Forts of dry-wall masonry, which are, undoubtedly, the more ancient, are very numerous in the south-west of Ireland. It is probable that similar erections existed throughout the country at a former period, and that their preservation is attributable to the remoteness of the district. The most perfect of these ancient habitations is that of Staigue Fort, near Derryquin Castle, Kenmare. This fort has an internal diameter of eighty-eight feet. The masonry is composed of flat-bedded stones of the slate rock of the country, which show every appearance of being quarried, or carefully broken from larger blocks. There is no appearance of dressed work in the construction; but the slate would not admit of this, as it splinters away under the slightest blow.

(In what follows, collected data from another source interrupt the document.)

-- ==== Sys2Proof/Machine/Rows.lean ====
section
/-! DEFINITION. The field table of the register map: for every field its place, width, access code (R6), reset value and
hardware range (R36, R56), and how its instances are laid out. Taken block by block from the register tables of spec/. -/

namespace Sys2Proof

/-- The access codes of R6. A write-only field is a command and has no row. -/
inductive Access where
  | rw | ro | w1c | rwl | rwx
  deriving DecidableEq, Repr

/-- The kind and hardware range of a field in the loader's limit table (R36, R56, R57). -/
inductive Kind where
  | u (lo hi : Nat)
  | s (lo hi : Int)
  | e (set : List Nat)
  | m (mask : Nat)
  | none
  deriving DecidableEq, Repr

/-- When a written value comes into force: at once, at the station's boundary (R17, R163), or at the slot's next COMMIT. -/
inductive Latch where
  | direct | boundary | shadow
  deriving DecidableEq, Repr

/-- One field. Instance `(o, m, b)` stands at `off + s1*o + s2*m`, its lowest bit at `lsb + b3*b`; its index is
`(o*n2 + m)*n3 + b`. A field wider than 32 bits is a pair, its upper register 4 above (R9). -/
structure Row where
  off : Nat
  lsb : Nat
  width : Nat
  acc : Access
  reset : Nat := 0
  kind : Kind := .none
  n1 : Nat := 1
  s1 : Nat := 0
  n2 : Nat := 1
  s2 : Nat := 0
  n3 : Nat := 1
  b3 : Nat := 0
  latch : Latch := .direct
  deriving DecidableEq, Repr

/-- The reset domains (R397). -/
inductive Dom where
  | aon | seq | host | mem | cmp | vid | mot | ctl | csl
  deriving DecidableEq, Repr

/-- The field table of the GLB block (R431): place, access code, reset value and hardware range. -/
def GlbF.row : GlbF → Row
  | .vector => { off := 0x8, lsb := 0, width := 8, acc := .rwl, kind := .u 0 255 }
  | .irqLoad => { off := 0x8, lsb := 8, width := 1, acc := .rw, reset := 1, kind := .u 0 1 }
  | .irqCommit => { off := 0x8, lsb := 9, width := 1, acc := .rw, reset := 1, kind := .u 0 1 }
  | .irqArm => { off := 0x8, lsb := 10, width := 1, acc := .rw, reset := 1, kind := .u 0 1 }
  | .irqAccess => { off := 0x8, lsb := 11, width := 1, acc := .rw, reset := 1, kind := .u 0 1 }
  | .accessDenied => { off := 0xC, lsb := 0, width := 1, acc := .w1c }
  | .isoAccess => { off := 0xC, lsb := 1, width := 1, acc := .w1c }
  | .expert => { off := 0xC, lsb := 2, width := 1, acc := .ro }
  | .armed => { off := 0xC, lsb := 3, width := 1, acc := .ro }
  | .hbExpired => { off := 0xC, lsb := 4, width := 1, acc := .ro }
  | .hbPeriod => { off := 0x18, lsb := 0, width := 10, acc := .rwl, reset := 50, kind := .u 1 1000 }
  | .pcieSpeed => { off := 0x3C, lsb := 0, width := 3, acc := .ro }
  | .pcieWidth => { off := 0x3C, lsb := 4, width := 6, acc := .ro }

/-- Every field of the GLB block, in table order. -/
def GlbF.all : List GlbF := [
  .vector, .irqLoad, .irqCommit, .irqArm, .irqAccess, .accessDenied, .isoAccess, .expert, .armed, .hbExpired,
  .hbPeriod, .pcieSpeed, .pcieWidth]

/-- The field table of the LDR block (R65): place, access code, reset value and hardware range. -/
def LdrF.row : LdrF → Row
  | .src => { off := 0x10000, lsb := 1, width := 2, acc := .rw, kind := .u 0 3 }
  | .fallback => { off := 0x10000, lsb := 3, width := 1, acc := .rw, reset := 1, kind := .u 0 1 }
  | .commitSlot => { off := 0x10000, lsb := 5, width := 1, acc := .rw, kind := .u 0 1 }
  | .state => { off := 0x10004, lsb := 0, width := 3, acc := .ro }
  | .unsecured => { off := 0x10004, lsb := 3, width := 1, acc := .ro }
  | .reject => { off := 0x10004, lsb := 4, width := 4, acc := .ro }
  | .source => { off := 0x10004, lsb := 8, width := 2, acc := .ro }
  | .fellback => { off := 0x10004, lsb := 10, width := 1, acc := .ro }
  | .clamped => { off := 0x10004, lsb := 11, width := 1, acc := .ro }
  | .loadDone => { off := 0x10004, lsb := 12, width := 1, acc := .w1c }
  | .loadFail => { off := 0x10004, lsb := 13, width := 1, acc := .w1c }
  | .ignored => { off := 0x10004, lsb := 14, width := 1, acc := .w1c }
  | .commitBusy => { off := 0x10004, lsb := 15, width := 1, acc := .ro }
  | .commitFail => { off := 0x10004, lsb := 16, width := 1, acc := .w1c }
  | .armRefuse => { off := 0x10004, lsb := 17, width := 3, acc := .ro }
  | .hostlen => { off := 0x10008, lsb := 0, width := 32, acc := .rw, kind := .u 0 4294967295 }
  | .serial => { off := 0x10010, lsb := 0, width := 32, acc := .ro }
  | .fmtMinor => { off := 0x10014, lsb := 0, width := 16, acc := .ro }
  | .fmtMajor => { off := 0x10014, lsb := 16, width := 16, acc := .ro }
  | .fwBuild => { off := 0x10018, lsb := 0, width := 16, acc := .ro }
  | .fwMinor => { off := 0x10018, lsb := 16, width := 8, acc := .ro }
  | .fwMajor => { off := 0x10018, lsb := 24, width := 8, acc := .ro }
  | .imgSecver => { off := 0x1001C, lsb := 0, width := 6, acc := .ro }
  | .repLoaded => { off := 0x10020, lsb := 0, width := 11, acc := .ro }
  | .repLost => { off := 0x10020, lsb := 22, width := 10, acc := .ro }
  | .loadtime => { off := 0x10028, lsb := 0, width := 32, acc := .ro }
  | .digest => { off := 0x10040, lsb := 0, width := 32, acc := .ro, n2 := 8, s2 := 4 }
  | .fuseBusy => { off := 0x10064, lsb := 8, width := 1, acc := .ro }
  | .fuseErr => { off := 0x10064, lsb := 9, width := 1, acc := .w1c }
  | .fusedata => { off := 0x10080, lsb := 0, width := 32, acc := .rw, kind := .u 0 4294967295, n2 := 8, s2 := 4 }

/-- Every field of the LDR block, in table order. -/
def LdrF.all : List LdrF := [
  .src, .fallback, .commitSlot, .state, .unsecured, .reject, .source, .fellback, .clamped, .loadDone, .loadFail,
  .ignored, .commitBusy, .commitFail, .armRefuse, .hostlen, .serial, .fmtMinor, .fmtMajor, .fwBuild, .fwMinor,
  .fwMajor, .imgSecver, .repLoaded, .repLost, .loadtime, .digest, .fuseBusy, .fuseErr, .fusedata]

/-- The field table of the RSTC block (R418): place, access code, reset value and hardware range. -/
def RstcF.row : RstcF → Row
  | .obBad => { off := 0x20004, lsb := 0, width := 1, acc := .ro }
  | .obSlot => { off := 0x20004, lsb := 1, width := 1, acc := .ro }
  | .obBusy => { off := 0x20004, lsb := 2, width := 1, acc := .ro }
  | .obFail => { off := 0x20004, lsb := 3, width := 1, acc := .w1c }
  | .cmdErr => { off := 0x20004, lsb := 4, width := 1, acc := .w1c }
  | .refOk => { off := 0x20004, lsb := 5, width := 1, acc := .ro }
  | .lastReach => { off := 0x20004, lsb := 6, width := 2, acc := .ro, reset := 3 }
  | .lastDoms => { off := 0x20004, lsb := 8, width := 9, acc := .ro, reset := 511 }
  | .lastSrc => { off := 0x20008, lsb := 0, width := 12, acc := .ro }
  | .nowSrc => { off := 0x20008, lsb := 16, width := 12, acc := .ro }
  | .count => { off := 0x2000C, lsb := 0, width := 16, acc := .ro }
  | .fused => { off := 0x20040, lsb := 0, width := 2, acc := .ro, n2 := 12, s2 := 4 }
  | .set => { off := 0x20040, lsb := 4, width := 2, acc := .ro, n2 := 12, s2 := 4 }
  | .effective => { off := 0x20040, lsb := 8, width := 2, acc := .ro, n2 := 12, s2 := 4 }
  | .domain => { off := 0x20040, lsb := 12, width := 4, acc := .ro, n2 := 12, s2 := 4 }
  | .ob => { off := 0x20080, lsb := 0, width := 32, acc := .ro, n2 := 16, s2 := 4 }
  | .obw => { off := 0x200C0, lsb := 0, width := 32, acc := .rw, kind := .u 0 4294967295, n2 := 16, s2 := 4 }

Still the building is an admirable example of constructive masonry; it is almost impossible to dislodge any fragment from off the filling stones from the face of the wall. A competent authority has pronounced that these structures cannot be equalled by any dry masonry elsewhere met with in the country, nor by any masonry of the kind erected in the present day.[2] Some small stone buildings are also extant in this part of Ireland, but it is doubtful whether they were used for ecclesiastical or domestic purposes.

Notes

[2] Day.—Wilkinson's Geology and Architecture of Ireland, p. 59.